Something is missing from Boston’s power play.
The uninterrupted puck movement and cross-ice passes to a wide-open David Pastrnak aren’t there anymore. Torey Krug isn’t getting the chance to fire away from the top. Patrice Bergeron isn’t dominating between the faceoff circles like before.
Boston rode its power play to a 2-1 lead in the Stanley Cup Final. Since then, the St. Louis Blues have shut out the most effective power-play unit in more than 30 years and held the Bruins’ best players in check, too. The Blues’ power play has been nothing special, but their penalty kill is a major reason why St. Louis has won two straight to earn a chance to claim the first NHL championship in franchise history at home Sunday night in Game 6.
St. Louis has gone from being the playoffs’ least-penalized team through three rounds to something else entirely. The Blues are borderline undisciplined, relying on targeted toughness to beat up and disrupt the Bruins. It’s working. Since allowing six power-play goals early in the final and letting the Bruins go 4-for-4 on four shots in Game 3, the Blues have made five successful penalty kills.
Suddenly Boston’s most valuable weapon is quiet.
“We’re staying tight to each other,” Blues penalty killer Oskar Sundqvist said. “We’re not letting them pass through the seams and shoot from the top and things like that. We’re making it harder on them and keeping them on the outside. We just need to keep doing the same thing and we’re probably going to be fine if we do that.”
Not just fine. If this keeps up, they could be Stanley Cup champions.
Game 3 was such an eye-opener of how good Boston’s power play is that many wondered if the Bruins were just going to steamroll the Blues and win the series in five games. But Sundqvist was suspended that game and goaltender Jordan Binnington has shown serious resolve since then.

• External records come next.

/-- R64: the arrivals of one clock are put in ascending block number, then ascending instance; none is lost, and those of one block
and instance keep their order.
The model's choices behind it: assumption 4. -/
def Obligations.ArrivalsInBlockOrder : Prop :=
  ∀ l : List Arrival, (sortArrivals l).Pairwise (fun x y => arrivalRank x ≤ arrivalRank y) ∧ (sortArrivals l).Perm l ∧
    ∀ k : Nat, (sortArrivals l).filter (fun x => arrivalRank x == k) = l.filter (fun x => arrivalRank x == k)

/-- R53: a write of GO sets a time base that is not in use to the set seconds and nanoseconds, fraction zero, and clears the
remainder; one in use keeps its time and raises TB_STEP_REFUSED. The FAR bit follows the remainder (R55).
The model's choices behind it: assumption 30. -/
def Obligations.TimeBaseStep : Prop :=
  (∀ (s : State) (q : Requester) (a : Access) (k : Fin 8) (v : Word), Opens s.dev q 3 0 a → wbit v 0 = true → s.dev.inUse k = false →
    ∃ e : Dev, Answers (.tbStep q k v) s e ∧
      (e.tb k).time = (((s.dev.reg (Reg.TIM_TB_SET_SEC_LO k)).toNat + 2 ^ 32 * s.dev.fld (Reg.TIM_TB_SET_SEC_HI k) 15 0) * 10 ^ 9 +
        s.dev.fld (Reg.TIM_TB_SET_NS k) 29 0) * 2 ^ 40 ∧
      (e.tb k).rem = 0 ∧ (∀ j : Nat, j ≠ k → e.tb j = s.dev.tb j) ∧ e.bit (Reg.TIM_TB_STAT k) 6 = (s.dev.bit (Reg.TIM_TB_STAT k) 6 &&
        s.dev.reg (Reg.TIM_TB_FAR_LIMIT k) == 0) ∧ e.dram = s.dev.dram) ∧
  (∀ (s : State) (q : Requester) (a : Access) (k : Fin 8) (v : Word), Opens s.dev q 3 0 a → wbit v 0 = true → s.dev.inUse k = true →
    Answers (.tbStep q k v) s (s.dev.raise Ev.TB_STEP_REFUSED k))

/-- R47: a read of TIM_TB_FRAC shows the fraction and latches the whole time base; the reads of NS, SEC_LO and SEC_HI that follow,
in whatever state holds that latch, show the time that the first read met. -/
def Obligations.LatchedTime : Prop :=
  ∀ (s : State) (q : Requester) (x : Access) (k : Fin 8) (t : Nat), q ≠ .debug → s.dev.access q = some x → x.dom = 0 →
    s.dev.regionOff 3 = false → tat 0 s.dev.swt.view x.bank = 0 → t = (s.dev.tb k).time →
    (readAny q (Reg.TIM_TB_FRAC k) s.dev).1 = w32 (t / 2 ^ 24 % 2 ^ 16) ∧
    ∃ e : Dev, Answers (.tbLatchRead q k) s e ∧ e = (readAny q (Reg.TIM_TB_FRAC k) s.dev).2 ∧ (e.tb k).latch = t ∧
      (∀ d : Dev, (d.tb k).latch = t → d.access q = some x → d.regionOff 3 = false → tat 0 d.swt.view x.bank = 0 →
        (readAny q (Reg.TIM_TB_NS k) d).1 = w32 (t / 2 ^ 40 % 10 ^ 9) ∧
        (readAny q (Reg.TIM_TB_SEC_LO k) d).1 = w32 (t / 2 ^ 40 / 10 ^ 9) ∧
        (readAny q (Reg.TIM_TB_SEC_HI k) d).1 = w32 (t / 2 ^ 40 / 10 ^ 9 / 2 ^ 32 % 2 ^ 16))

/-- The other commands of TIM complete: a latch copies the time (R47), a PHASE or LOCK_IND write waits for the update tick (R42,
R43), the reservation limit rises and re-arms both events or, without an increase, is ignored (R66), a timestamp is taken from the
FIFO (R51), and a lost master moves a LOCKED time base to PARTNER or HOLDOVER and one in ACQUIRE to FREE (Table 03-2). -/
def Obligations.TimeCommandsComplete : Prop :=
  (∀ (s : State) (q : Requester) (a : Access) (k : Fin 8), Opens s.dev q 3 0 a →
    Answers (.tbLatchRead q k) s (s.dev.setTb k { s.dev.tb k with latch := (s.dev.tb k).time })) ∧
  (∀ (s : State) (q : Requester) (a : Access) (k : Fin 8) (v : Word), Opens s.dev q 3 0 a → s.dev.ready = true →
    Answers (.tbPhaseWrite q k v) s (s.dev.lvWrite (Reg.TIM_TB_PHASE_HI k) v) ∧
    Answers (.lockIndWrite q k v) s (s.dev.lvWrite (Reg.TIM_TB_CTL k) v)) ∧
  (∀ (s : State) (q : Requester) (a : Access) (v : Word), Opens s.dev q 3 0 a →
    Answers (.esnResvWrite q v) s
      (if s.dev.tim.limit < (s.dev.reg Reg.TIM_ESN_RESV_LO).toNat + 2 ^ 32 * v.toNat then
        { s.dev.setReg Reg.TIM_ESN_RESV_HI v with
          tim := { s.dev.tim with limit := (s.dev.reg Reg.TIM_ESN_RESV_LO).toNat + 2 ^ 32 * v.toNat, low := true, pastLimit := true } }.esnWatch
      else s.dev.setReg64 Reg.TIM_ESN_RESV_LO Reg.TIM_ESN_RESV_HI s.dev.tim.limit)) ∧
  (∀ (s : State) (q : Requester) (a : Access) (p : Fin 8), Opens s.dev q 3 0 a →
    Answers (.txtsPop q p) s (s.dev.setStamps p (s.dev.stamps p).tail)) ∧
  (∀ (s : State) (k : Fin 8), s.dev.fld (Reg.TIM_TB_LOSS k) 15 0 ≠ 0 → s.dev.tbState k = 1 →
    Answers (.tbMasterLost k) s
      (((s.dev.setTb k { s.dev.tb k with ownSync := false }).setTbState k 0).raise Ev.TB_MASTER_LOST k)) ∧
  (∀ (s : State) (k : Fin 8), s.dev.fld (Reg.TIM_TB_LOSS k) 15 0 ≠ 0 → s.dev.tbState k = 2 → s.dev.tbPaired k = false →
    Answers (.tbMasterLost k) s
      ((((((s.dev.setTb k { s.dev.tb k with ownSync := false }).raise Ev.TB_MASTER_LOST k).setTbState k 4).raise Ev.TB_HOLDOVER k)).leftLocked k)) ∧
  (∀ (s : State) (k : Fin 8), s.dev.fld (Reg.TIM_TB_LOSS k) 15 0 ≠ 0 → s.dev.tbState k = 2 → s.dev.tbPaired k = true →
    s.dev.tbState (k.val + 1) = 2 →
    Answers (.tbMasterLost k) s
      (((s.dev.setTb k { s.dev.tb k with ownSync := false }).raise Ev.TB_MASTER_LOST k).toPartner k))

/-- The ticks and TIM_TICK_CTL complete. An update tick passes 1,500 fabric clocks, then runs each time base's limiter and, with
media powered, the shapers (R54, R297). A row or round tick moves time to its boundary, takes its number and runs the blocks (R59,
R61). A write of TIM_TICK_CTL takes both enables; a swap whose ticks stop is aborted (R37, R63).
The model's choices behind it: assumptions 27, 28, 29. -/
def Obligations.TicksComplete : Prop :=
  (∀ s : State, s.dev.power < 2 →
    Answers .updateTick s
      (((((s.dev.advance 1500).lvCommit 0x302000 0x303000).forEach (List.range 8) Dev.tbUpdate)).shaperTick)) ∧
  (∀ s : State, s.dev.power = 2 →
    Answers .updateTick s (((s.dev.advance 1500).lvCommit 0x302000 0x303000).forEach (List.range 8) Dev.tbUpdate)) ∧
  (∀ s : State, s.dev.bit Reg.TIM_TICK_CTL 0 = true → s.dev.power < 3 →
    ∃ d : Dev, d = (s.dev.toBoundary false (s.dev.nextTick false)).cabEnd ∧
      Answers .rowTick s
        ((({ d with tim := { d.tim with row := s.dev.nextTick false, rowRan := true, rowFresh := false } } : Dev).rowMarks).rowWork
          (s.dev.tim.rowRan && s.dev.nextTick false != s.dev.tim.row + 1) (s.dev.nextTick false - s.dev.tim.row - 1))) ∧
  (∀ s : State, s.dev.bit Reg.TIM_TICK_CTL 1 = true → s.dev.power < 3 →
    ∃ d : Dev, d = s.dev.toBoundary true (s.dev.nextTick true) ∧
      Answers .roundTick s
        ({ d with tim := { d.tim with round := s.dev.nextTick true, roundFresh := false }, fwd := { d.fwd with keyMark := [] } } : Dev).roundWork) ∧
  (∀ (s : State) (q : Requester) (a : Access) (v : Word), Opens s.dev q 3 0 a →
    (s.dev.bit Reg.TIM_TICK_CTL 0 = true → wbit v 0 = true) → (s.dev.bit Reg.TIM_TICK_CTL 1 = true → wbit v 1 = true) →
    Answers (.tickCtlWrite q v) s
      { s.dev.setReg Reg.TIM_TICK_CTL (w32 (wfld v 1 0)) with
        tim := { s.dev.tim with
          rowFresh := s.dev.tim.rowFresh || (wbit v 0 && !s.dev.bit Reg.TIM_TICK_CTL 0)
          roundFresh := s.dev.tim.roundFresh || (wbit v 1 && !s.dev.bit Reg.TIM_TICK_CTL 1) } })

/-- R46, R54: an update tick with media powered down passes exactly 1,500 fabric clocks, keeps the row and round numbers, and moves
every time base by its effective rate.
The model's choices behind it: assumption 28. -/
def Obligations.UpdateTickPassesTime : Prop :=
  ∀ s : State, s.dev.power = 2 →
    ∃ e : Dev, Answers .updateTick s e ∧ e.tim.clocks = s.dev.tim.clocks + 1500 ∧ e.tim.row = s.dev.tim.row ∧
      e.tim.round = s.dev.tim.round ∧ e.dram = s.dev.dram ∧ e.dsp = s.dev.dsp ∧
      ∀ k : Fin 8, (e.tb k).time = (tbAdvance (s.dev.tb k) (s.dev.rateEff k) 1500).time

/-! ### Ports and the MAC (04) -/

/-- Table 04-2: the port commands complete, each in the states its row names, with the state, the status bits, the counters and the
event of that row.
The model's choices behind it: assumptions 37, 38. -/
def Obligations.PortCommandsComplete : Prop :=
  (∀ (s : State) (q : Requester) (a : Access) (p : Fin 8), Opens s.dev q 8 0 a → s.dev.portAbsent p = false → s.dev.retired = false →
    s.dev.bit (Reg.NET_PORT_CTL p) 0 = false →
    Answers (.portEnable q p) s ((s.dev.setBit (Reg.NET_PORT_CTL p) 0 true).setPort p (if s.dev.trains p then 1 else 2))) ∧
  (∀ (s : State) (q : Requester) (a : Access) (p : Fin 8), Opens s.dev q 8 0 a → s.dev.portAbsent p = false → s.dev.portState p < 3 →
    Answers (.portDisable q p) s ((s.dev.setBit (Reg.NET_PORT_CTL p) 0 false).setPort p 0)) ∧
  (∀ (s : State) (q : Requester) (a : Access) (p : Fin 8), Opens s.dev q 8 0 a → s.dev.portAbsent p = false → s.dev.portState p = 4 →
    Answers (.portDisable q p) s
      ((((s.dev.setBit (Reg.NET_PORT_CTL p) 0 false).setPort p 0).setBit (Reg.NET_PORT_STAT p) 7 false).raise Ev.LINK_DOWN p)) ∧
  (∀ (s : State) (q : Requester) (a : Access) (p : Fin 8), Opens s.dev q 8 0 a → s.dev.portAbsent p = false → s.dev.portState p = 3 →
    tat none s.dev.egs.tx p = none →
    Answers (.portDisable q p) s
      ((((s.dev.setBit (Reg.NET_PORT_CTL p) 0 false).setPort p 0).setBit (Reg.NET_PORT_STAT p) 7 false).raise Ev.LINK_DOWN p)) ∧
  (∀ (s : State) (q : Requester) (a : Access) (p : Fin 8), Opens s.dev q 8 0 a → s.dev.portAbsent p = false →
    Answers (.retrain q p) s (if s.dev.portState p = 2 ∧ s.dev.trains p = true then s.dev.setPort p 1 else s.dev)) ∧
  (∀ (s : State) (p : Fin 8), s.dev.portState p = 1 →
    Answers (.trainingComplete p) s (s.dev.setPort p 2) ∧
    Answers (.trainFail p) s ((s.dev.setBit (Reg.NET_PORT_STAT p) 8 true).raise Ev.TRAIN_FAIL p)) ∧
  (∀ (s : State) (p : Fin 8), s.dev.portState p = 2 →
    Answers (.linkUp p) s (((s.dev.setFld (Reg.NET_PORT_STAT p) 6 3 7).portReady p).raise Ev.LINK_UP p)) ∧
  (∀ (s : State) (p : Fin 8), s.dev.portState p = 2 → s.dev.trains p = true →
    Answers (.noLockTimeout p) s (s.dev.setPort p 1)) ∧
  (∀ (s : State) (p : Fin 8), s.dev.portState p = 3 →
    Answers (.remoteFault p) s (((s.dev.setPort p 4).setBit (Reg.NET_PORT_STAT p) 7 true).raise Ev.REMOTE_FAULT p)) ∧
  (∀ (s : State) (p : Fin 8), s.dev.portState p = 4 →
    Answers (.remoteFaultClear p) s ((s.dev.portReady p).setBit (Reg.NET_PORT_STAT p) 7 false))

/-- Table 04-2: lock lost, or a local fault, takes a port in UP to DOWN with LINK_DOWN. The lock and fault bits follow, lost lock
is counted, a frame being received is counted in NET_RX_FCS_ERR, and a frame being sent is ended as bad; nothing else of the egress
side changes, and no memory. -/
def Obligations.LinkDown : Prop :=
  ∀ (s : State) (p : Fin 8) (locks : BitVec 3) (fault receiving : Bool), s.dev.portState p = 3 → (locks ≠ 7 ∨ fault = true) →
    ∃ e : Dev, Answers (.linkDown p locks fault receiving) s (e.raise Ev.LINK_DOWN p) ∧
      e.portState p = 2 ∧ e.fld (Reg.NET_PORT_STAT p) 6 3 = locks.toNat + 8 * fault.toNat ∧ e.bit (Reg.NET_PORT_STAT p) 7 = false ∧
      e.reg (Reg.NET_LOCK_LOSS p) = satAdd (s.dev.reg (Reg.NET_LOCK_LOSS p)) (if locks = 7 then 0 else 1) ∧
      e.reg (Reg.NET_RX_FCS_ERR p) = satAdd (s.dev.reg (Reg.NET_RX_FCS_ERR p)) (if receiving then 1 else 0) ∧
      tat none e.egs.tx p = (tat none s.dev.egs.tx p).map (fun t => { t with bad := true }) ∧
      (∀ r : Fin 8, r ≠ p → tat none e.egs.tx r = tat none s.dev.egs.tx r ∧ e.portState r = s.dev.portState r) ∧
      e.dram = s.dev.dram ∧ e.bpm = s.dev.bpm ∧ e.cnt = s.dev.cnt

/-- R72, R73: a node whose quanta run out resumes, and only it. On assertion the MAC sends the quanta of every asserted priority,
on deassertion quanta 0 for what deasserted, and while a priority stays asserted the frame is repeated. R71, R112: a frame that
arrives on an UP port, passes the MAC's checks, is for the port and is no MAC control frame is counted; the receive agent's request
is answered; with a chain the frame is stored and timestamped in it and goes to classification, without one it is dropped.
The model's choices behind it: assumptions 38 to 40. -/
def Obligations.ReceiveCommandsComplete : Prop :=
  (∀ (s : State) (p c : Fin 8),
    Answers (.pauseExpiry p c) s
      (({ s.dev with net := { s.dev.net with quanta := tset 0 s.dev.net.quanta (8 * p.val + c.val) 0 } } : Dev).setBit
        (Reg.NET_PFC_STAT p) (8 + c.val) false)) ∧
  (∀ (s : State) (p : Fin 8), s.dev.portUp p = true → s.dev.fld (Reg.NET_PFC_STAT p) 7 0 = 0 → s.dev.xoffNow p ≠ 0 →
    Answers (.pfcFrameSend p) s
      ((s.dev.setFld (Reg.NET_PFC_STAT p) 7 0 (s.dev.xoffNow p)).pfcEmit p (s.dev.xoffNow p) (s.dev.fld (Reg.NET_PFC_CFG p) 31 16))) ∧
  (∀ (s : State) (p : Fin 8), s.dev.portUp p = true → s.dev.fld (Reg.NET_PFC_STAT p) 7 0 ≠ 0 → s.dev.xoffNow p = 0 →
    Answers (.pfcFrameSend p) s
      ((s.dev.setFld (Reg.NET_PFC_STAT p) 7 0 0).pfcEmit p (s.dev.fld (Reg.NET_PFC_STAT p) 7 0) 0)) ∧
  (∀ (s : State) (p : Fin 8), s.dev.portUp p = true → s.dev.fld (Reg.NET_PFC_STAT p) 7 0 ≠ 0 →
    Answers (.pfcRepeat p) s (s.dev.pfcEmit p (s.dev.fld (Reg.NET_PFC_STAT p) 7 0) (s.dev.fld (Reg.NET_PFC_CFG p) 31 16))) ∧
  (∀ (s : State) (p : Fin 8) (f : RxFrame), s.dev.portUp p = true → s.dev.regionOff 8 = false → s.dev.fecOn = false →
    (s.dev.packetUnit p).macFault p f.bytes f.fcsOk 0 = none → (s.dev.packetUnit p).macHit p f.bytes = true →
    beAt f.bytes 12 2 ≠ 0x8808 →
    ∃ d : Dev, d = (((s.dev.packetUnit p).fecCounts p 0 0).count64 (Reg.NET_RX_FRAMES_LO p)).count64 (Reg.NET_RX_BYTES_LO p) (f.bytes.length + 4) ∧
      Answers (.frameReceived p f) s
        (match d.alloc f.pool p (min 5 (buffersFor (d.fld (Reg.BPM_POOL_CFG f.pool) 7 0) f.bytes.length)) 0 with
        | (none, e) => e.post (.packet p none)
        | (some id, e) =>
          let g := (e.storeFrame id f.bytes).post (.packet p (some id))
          (g.setDesc id { g.desc id with ts := d.ingressTime p }).classify ⟨p, d.ingressTime p, id, f.bytes, false⟩))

Blues coach Craig Berube also has made adjustments to counter Boston coach Bruce Cassidy’s special teams.
“They really like using seam passes and things like that, and I thought we were tight and doing a good job with our sticks and doing a real good job on our stand at the blue line on their breakouts and breaking plays up,” Berube said.
Boston’s power play had been converting over 30% — a clip that could have been the second-highest all-time for a Cup champion — and was drawing comparisons to the New York Islanders’ 1980s dynasty that featured Mike Bossy, Denis Potvin, Clark Gillies and Bryan Trottier.
“Back then it was more drop-off, backdoor, overload … a lot more point shots,” Cassidy said. “Little more low-to-high driven net-on-net, whereas now I think you see a lot more power plays, certainly always the half wall is a big thing. But I would guess more net-front tips, rebounds back then. Now it’s more one-timer, seam passes.”
Krug considers Cassidy a power-play mastermind, and that will be tested with the Bruins facing elimination Sunday for the first time since Game 7 in the first round against Toronto.
“I think in zone, they’ve been tight,” Cassidy said of the Blues. “Either got to stretch them out to get some seams or we got to be less stubborn, then get a net presence and take the shot that’s available with that net presence. Maybe stretch them out off of puck recovery. A little bit is on us to make sure — ‘us’ the staff — and it’s on the players to make the right decision at the right moment in time.”
Getting the power play righted is key to staving off elimination. And it’s not just about scoring because the power play fuels the Bruins’ 5-on-5 offense, and even that’s not happening right now.
“Any time you don’t get chances on the power play, you’re going to get frustrated,” Blues captain Alex Pietrangelo said. “So we’re just doing our job.”
St. Louis has done a much better job at maintaining defensive assignments on the penalty kill after inexplicably leaving skill players open in Game 3. Seemingly dumbfounded by Boston’s power play that night, the Blues have begun to turn the tide on faceoffs on special teams and figured out how create their own penalty-killing momentum.
“Just staying aggressive,” Pietrangelo said. “That’s all. Staying aggressive and we’re getting the puck down when we have a chance to clear.”
Closing down the Bruins’ power play has compensated for a series-long parade to the penalty box by the Blues. If it continues, St. Louis could soon be hosting its first professional sports championship parade since baseball’s Cardinals won the World Series in 2011.
“We’ve got a big job ahead of us,” Berube said. “I try to keep everything in perspective and calm and cool as much as I can. It’s hard. And it’s hard for the players, too, but it’s important that we keep our heads and keep level headed knowing we’ve got a big job ahead of us for Game 6.”
Berube will be without forward Ivan Barbashev after he was suspended by the NHL for one game for an illegal check to the head of Bruins forward Marcus Johansson during Game 5.
The 23-year-old Barbashev has played in each of the Blues’ 24 playoff games this year. He has three goals and three assists in the postseason.